-- ==== Sys2Proof/Laws/Kernels.lean ====
section
/-! SUPPORT. Which bytes each kernel reads: all of BUF[0..n) and none outside it (20_memory.md R47, R48), and that two
inputs with the same bytes below their length hash alike. -/

namespace Sys2Proof.Machine

theorem weakHash32_reads {i : Input} {o : Nat} (a b : Word) (h : o + 32 ≤ i.len) :
    ReadsExactly (weakHash32 i o a b) (i.buf.Written o 32) := by
  refine ((read64_reads (by omega)).bind fun w => (read64_reads (by omega)).bind fun x =>
    (read64_reads (by omega)).bind fun y => (read64_reads (by omega)).map _).iff ?_
  rw [Memory.Written.split (o := o) (n := 32) 8 (by omega), Memory.Written.split (o := o + 8) (n := 24) 8 (by omega),
    Memory.Written.split (o := o + 8 + 8) (n := 16) 8 (by omega)]

theorem stride_reads {i : Input} {o : Nat} (m : Word) (t : Bool) (k : KernelState) (h : o + 64 ≤ i.len) :
    ReadsExactly (stride i o m t k) (i.buf.Written o 64) := by
  refine ((read64_reads (by omega)).bind fun r8 => (read64_reads (by omega)).bind fun r48 =>
    (read64_reads (by omega)).bind fun r40 => (weakHash32_reads _ _ (by omega)).bind fun v =>
    (read64_reads (by omega)).bind fun r16 => (weakHash32_reads _ _ (by omega)).map _).iff ?_
  constructor
  · rintro ⟨-, -, -, hv, -, hw⟩
    exact (Memory.Written.split 32 (by omega)).2 ⟨hv, hw⟩
  · intro w
    refine ⟨?_, ?_, ?_, ?_, ?_, ?_⟩ <;> exact fun a h1 h2 => w a (by omega) (by omega)

theorem strides_reads {i : Input} (count o : Nat) (k : KernelState) (h : o + 64 * count ≤ i.len) :
    ReadsExactly (strides i count o k) (i.buf.Written o (64 * count)) := by
  induction count generalizing o k with
  | zero => exact (ReadsExactly.pure _).iff ⟨fun _ a h1 h2 => absurd h2 (by omega), fun _ => trivial⟩
  | succ count ih =>
    refine ((stride_reads K1 false k (by omega)).bind fun k' => ih (o + 64) k' (by omega)).iff ?_
    rw [Memory.Written.split (n := 64 * (count + 1)) 64 (by omega)]
    have e : 64 * (count + 1) - 64 = 64 * count := by omega
    rw [e]

theorem hashLong_reads {i : Input} (h : 65 ≤ i.len) : ReadsExactly (hashLong i) (i.buf.Written 0 i.len) := by
  have hc : 64 * strideCount i.len ≤ i.len - 1 := by unfold strideCount; omega
  have hc' : i.len - 64 ≤ 64 * strideCount i.len := by unfold strideCount; omega
  refine ((read64_reads (by omega)).bind fun first => (strides_reads _ 0 _ (by omega)).bind fun k =>
    (stride_reads _ _ _ (by omega)).map _).iff ?_
  constructor
  · rintro ⟨-, hl, ht⟩ a h1 h2
    by_cases ha : a < 0 + 64 * strideCount i.len
    · exact hl a h1 ha
    · exact ht a (by omega) (by omega)
  · intro w
    refine ⟨?_, ?_, ?_⟩ <;> exact fun a h1 h2 => w a (by omega) (by omega)

theorem hashLen0to16_reads {i : Input} (h : i.len ≤ 16) :
    ReadsExactly (hashLen0to16 i) (i.buf.Written 0 i.len) := by
  unfold hashLen0to16
  split_ifs with h8 h4 h1
  · refine ((read64_reads (by omega)).bind fun r => (read64_reads (by omega)).map _).iff ?_
    constructor
    · rintro ⟨h1, h2⟩ a h3 h4
      by_cases ha : a < 8
      · exact h1 a h3 (by omega)
      · exact h2 a (by omega) (by omega)
    · intro w
      refine ⟨?_, ?_⟩ <;> exact fun a h1 h2 => w a (by omega) (by omega)
  · refine ((read32_reads (by omega)).bind fun r => (read32_reads (by omega)).map _).iff ?_
    constructor
    · rintro ⟨h1, h2⟩ a h3 h4
      by_cases ha : a < 4
      · exact h1 a h3 (by omega)
      · exact h2 a (by omega) (by omega)
    · intro w
      refine ⟨?_, ?_⟩ <;> exact fun a h1 h2 => w a (by omega) (by omega)
  · refine ((read8_reads (by omega)).bind fun r => (read8_reads (by omega)).bind fun r =>
      (read8_reads (by omega)).map _).iff ?_
    constructor
    · rintro ⟨h1, h2, h3⟩ a h5 h6
      by_cases ha : a < 1
      · exact h1 a (by omega) (by omega)
      · by_cases hb : a = i.len - 1
        · exact h3 a (by omega) (by omega)
        · exact h2 a (by omega) (by omega)
    · intro w
      refine ⟨?_, ?_, ?_⟩ <;> exact fun a h1 h2 => w a (by omega) (by omega)
  · exact (ReadsExactly.pure _).iff ⟨fun _ a h1 h2 => absurd h2 (by omega), fun _ => trivial⟩

theorem hashLen17to32_reads {i : Input} (h : 17 ≤ i.len) (h' : i.len ≤ 32) :
    ReadsExactly (hashLen17to32 i) (i.buf.Written 0 i.len) := by
  refine ((read64_reads (by omega)).bind fun r => (read64_reads (by omega)).bind fun r =>
    (read64_reads (by omega)).bind fun r => (read64_reads (by omega)).map _).iff ?_
  constructor
  · rintro ⟨h1, h2, h3, h4⟩ a h5 h6
    by_cases ha : a < 8
    · exact h1 a (by omega) (by omega)
    · by_cases hb : a < 16
      · exact h2 a (by omega) (by omega)
      · by_cases hc : a < i.len - 8
        · exact h4 a (by omega) (by omega)
        · exact h3 a (by omega) (by omega)
  · intro w
    refine ⟨?_, ?_, ?_, ?_⟩ <;> exact fun a h1 h2 => w a (by omega) (by omega)

theorem hashLen33to64_reads {i : Input} (m : A33Mul) (h : 33 ≤ i.len) (h' : i.len ≤ 64) :
    ReadsExactly (hashLen33to64 m i) (i.buf.Written 0 i.len) := by
  refine ((read64_reads (by omega)).bind fun r => (read64_reads (by omega)).bind fun r =>
    (read64_reads (by omega)).bind fun r => (read64_reads (by omega)).bind fun r =>
    (read64_reads (by omega)).bind fun r => (read64_reads (by omega)).bind fun r =>
    (read64_reads (by omega)).bind fun r => (read64_reads (by omega)).map _).iff ?_
  constructor
  · rintro ⟨w0, w8, wn8, wn16, w16, w24, wn32, wn24⟩ a h5 h6
    by_cases a1 : a < 8
    · exact w0 a (by omega) (by omega)
    by_cases a2 : a < 16
    · exact w8 a (by omega) (by omega)
    by_cases a3 : a < 24
    · exact w16 a (by omega) (by omega)
    by_cases a4 : a < 32
    · exact w24 a (by omega) (by omega)
    by_cases a5 : a < i.len - 24
    · exact wn32 a (by omega) (by omega)
    by_cases a6 : a < i.len - 16
    · exact wn24 a (by omega) (by omega)
    by_cases a7 : a < i.len - 8
    · exact wn16 a (by omega) (by omega)
    · exact wn8 a (by omega) (by omega)
  · intro w
    refine ⟨?_, ?_, ?_, ?_, ?_, ?_, ?_, ?_⟩ <;> exact fun a h1 h2 => w a (by omega) (by omega)

theorem shortHash_reads {r : Except ReadFail Word} {P : Prop} (h : ReadsExactly r P) :
    ReadsExactly (shortHash r) P := h.map _

/-- R48: the hash reads every byte of BUF[0..n), and R47: none outside it. -/
theorem hash_reads (m : A33Mul) (i : Input) : ReadsExactly (topHash m i) (i.buf.Written 0 i.len) := by
  unfold topHash
  split_ifs with h1 h2 h3
  · exact shortHash_reads (hashLen0to16_reads h1)
  · exact shortHash_reads (hashLen17to32_reads (by omega) h2)
  · exact shortHash_reads (hashLen33to64_reads m (by omega) h3)
  · exact hashLong_reads (by omega)

theorem hashWrites_reads {r : Except ReadFail Hashed} {P : Prop} (h : ReadsExactly r P) :
    ReadsExactly (hashWrites r) P := h.map _

theorem bucketWrites_reads (c : Config) {r : Except ReadFail Hashed} {P : Prop} (h : ReadsExactly r P) :
    ReadsExactly (bucketWrites c r) P := h.map _

/-! ### Two inputs of one length with the same bytes below it hash alike (R47). -/

/-- The inputs have one length and the same bytes below it. -/
structure Input.Same (i j : Input) : Prop where
  len : i.len = j.len
  bytes : ∀ a, a < i.len → i.buf.read a = j.buf.read a

theorem Input.Same.read8 {i j : Input} (h : i.Same j) (o : Nat) : Machine.read8 i o = Machine.read8 j o :=
  read8_congr h.len (fun ho => h.bytes o ho)

theorem Input.Same.read32 {i j : Input} (h : i.Same j) (o : Nat) : Machine.read32 i o = Machine.read32 j o :=
  read32_congr h.len (fun a _ h2 h3 => h.bytes a (by omega))

theorem Input.Same.read64 {i j : Input} (h : i.Same j) (o : Nat) : Machine.read64 i o = Machine.read64 j o :=
  read64_congr h.len (fun a _ h2 h3 => h.bytes a (by omega))

theorem Input.Same.stride {i j : Input} (h : i.Same j) (o : Nat) (m : Word) (t : Bool) (k : KernelState) :
    Machine.stride i o m t k = Machine.stride j o m t k := by
  simp only [Machine.stride, weakHash32, h.read64]

theorem Input.Same.strides {i j : Input} (h : i.Same j) (count o : Nat) (k : KernelState) :
    Machine.strides i count o k = Machine.strides j count o k := by
  induction count generalizing o k with
  | zero => rfl
  | succ count ih => simp only [Machine.strides, h.stride, ih]

theorem Input.Same.hashLong {i j : Input} (h : i.Same j) : Machine.hashLong i = Machine.hashLong j := by
  simp only [Machine.hashLong, h.stride, h.strides, h.read64, h.len]

theorem Input.Same.hashLen0to16 {i j : Input} (h : i.Same j) : Machine.hashLen0to16 i = Machine.hashLen0to16 j := by
  simp only [Machine.hashLen0to16, hashLen8to16, hashLen4to7, hashLen1to3, h.read64, h.read32, h.read8, h.len]

theorem Input.Same.hashLen17to32 {i j : Input} (h : i.Same j) :
    Machine.hashLen17to32 i = Machine.hashLen17to32 j := by
  simp only [Machine.hashLen17to32, h.read64, h.len]

theorem Input.Same.hashLen33to64 {i j : Input} (h : i.Same j) (m : A33Mul) :
    Machine.hashLen33to64 m i = Machine.hashLen33to64 m j := by
  simp only [Machine.hashLen33to64, h.read64, h.len]

theorem Input.Same.topHash {i j : Input} (h : i.Same j) (m : A33Mul) : Machine.topHash m i = Machine.topHash m j := by
  simp only [Machine.topHash, h.len, h.hashLen0to16, h.hashLen17to32, h.hashLen33to64, h.hashLong]

/-- R111: `weakHash32` at `o` depends on BUF[o..o+32) alone. -/
theorem weakHash32_congr {i j : Input} {o : Nat} (a b : Word) (hl : i.len = j.len)
    (h : ∀ x, o ≤ x → x < o + 32 → i.buf.read x = j.buf.read x) : weakHash32 i o a b = weakHash32 j o a b := by
  have e : ∀ d, d ≤ 24 → read64 i (o + d) = read64 j (o + d) := fun d hd =>
    read64_congr hl (fun x h1 h2 _ => h x (by omega) (by omega))
  have e0 : read64 i o = read64 j o := e 0 (by omega)
  simp only [weakHash32, e0, e 8 (by omega), e 16 (by omega), e 24 (by omega)]

end Sys2Proof.Machine
end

• _AIM OF THE TASK_
The exact lines of the material above starting at the one that contains "Machine.hashLen33to64 m i" and ending at the one that contains "i.len = j.len)" are what to retype; leave out everything else.

• _EXERCISE ANSWER_
    Machine.hashLen33to64 m i = Machine.hashLen33to64 m j := by
  simp only [Machine.hashLen33to64, h.read64, h.len]

theorem Input.Same.topHash {i j : Input} (h : i.Same j) (m : A33Mul) : Machine.topHash m i = Machine.topHash m j := by
  simp only [Machine.topHash, h.len, h.hashLen0to16, h.hashLen17to32, h.hashLen33to64, h.hashLong]

/-- R111: `weakHash32` at `o` depends on BUF[o..o+32) alone. -/
theorem weakHash32_congr {i j : Input} {o : Nat} (a b : Word) (hl : i.len = j.len)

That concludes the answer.